**Work required:** Below are the records; copy each line in which "else" occurs.

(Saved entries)
-- ==== Sys2Proof/Laws/Receiver.lean ====
section
/-! SUPPORT. The receiver: what raising an error and succeeding change, everything an accepted frame can do, that a wire row is
its logical frame, and that each step keeps the registers in order. -/

namespace Sys2Proof.Machine

/-! ### Frames of the shared operations -/

theorem ReceiverOnly.refl (s : State) : ReceiverOnly s s := ⟨rfl, rfl, rfl, rfl, rfl, rfl, rfl, rfl⟩

theorem ReceiverOnly.trans {s t u : State} (h : ReceiverOnly s t) (k : ReceiverOnly t u) : ReceiverOnly s u := by
  obtain ⟨a1, a2, a3, a4, a5, a6, a7, a8⟩ := h
  obtain ⟨b1, b2, b3, b4, b5, b6, b7, b8⟩ := k
  exact ⟨b1.trans a1, b2.trans a2, b3.trans a3, b4.trans a4, b5.trans a5, b6.trans a6, b7.trans a7,
    by rw [b8, a8]⟩

/-- Raising an error in the receiver (R210, R212, R57). -/
theorem raise_receiver (e : ErrorCode) (s : State) : ReceiverFailed e s (raise .receiver e s) := by
  unfold raise
  simp only
  split
  · exact ⟨rfl, rfl, rfl, ReceiverOnly.refl s, rfl, fun _ _ => rfl⟩
  · have h := markUndefined_frame s.rx.base.toNat (s.rx.base.toNat + s.rx.capacity.toNat) s
    refine ⟨?_, rfl, ?_, ?_, ?_, fun a ha => ?_⟩
    · rw [h]; rfl
    · rw [h]; rfl
    · rw [h]; exact ReceiverOnly.refl s
    · rw [h]; rfl
    · exact (markUndefined_readDst _ _ s a).trans (if_neg (by omega))

theorem raise_receiver_nonempty (e : ErrorCode) {s : State} (hu : ∀ r ∈ s.dstUndefined, r.lo < r.hi) :
    ∀ r ∈ (raise .receiver e s).dstUndefined, r.lo < r.hi := by
  unfold raise
  simp only
  split
  · exact hu
  · exact markUndefined_nonempty _ _ hu

/-- Succeeding writes receiver registers, the StepResult and the free index, nothing else. -/
theorem succeed_frame (n : Word) (s : State) :
    succeed n s = { s with rx := (succeed n s).rx, poll := some (.done n), free := (succeed n s).free } := by
  unfold succeed beginReceive
  simp only
  split
  · rfl
  · split <;> rfl

theorem succeed_receive {n : Word} {s : State} (h : s.rx.op = .receive) :
    succeed n s = { s with rx := { s.rx with state := .done, resultLen := n }, poll := some (.done n) } := by
  simp [succeed, h, State.setRx, State.setPoll]

theorem succeed_receiveBytes {n : Word} {s : State} (h : s.rx.op = .receiveBytes) :
    succeed n s =
      if s.rx.rbLength.toNat ≤ s.rx.rbAccumulated.toNat + n.toNat then
        (s.setRx { s.rx with
          state := .done, resultLen := word (s.rx.rbAccumulated.toNat + n.toNat),
          rbAccumulated := word (s.rx.rbAccumulated.toNat + n.toNat) }).setPoll (.done n)
      else
        beginReceive (s.rx.rbAccumulated.toNat + n.toNat) (s.rx.rbLength.toNat - (s.rx.rbAccumulated.toNat + n.toNat))
          s.rx.mode ((s.setRx { s.rx with
            state := .done, resultLen := n, rbAccumulated := word (s.rx.rbAccumulated.toNat + n.toNat) }).setPoll
              (.done n)) := by
  simp only [succeed, h]
  rfl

**Result of the exercise:**
/-- Succeeding writes receiver registers, the StepResult and the free index, nothing else. -/
      else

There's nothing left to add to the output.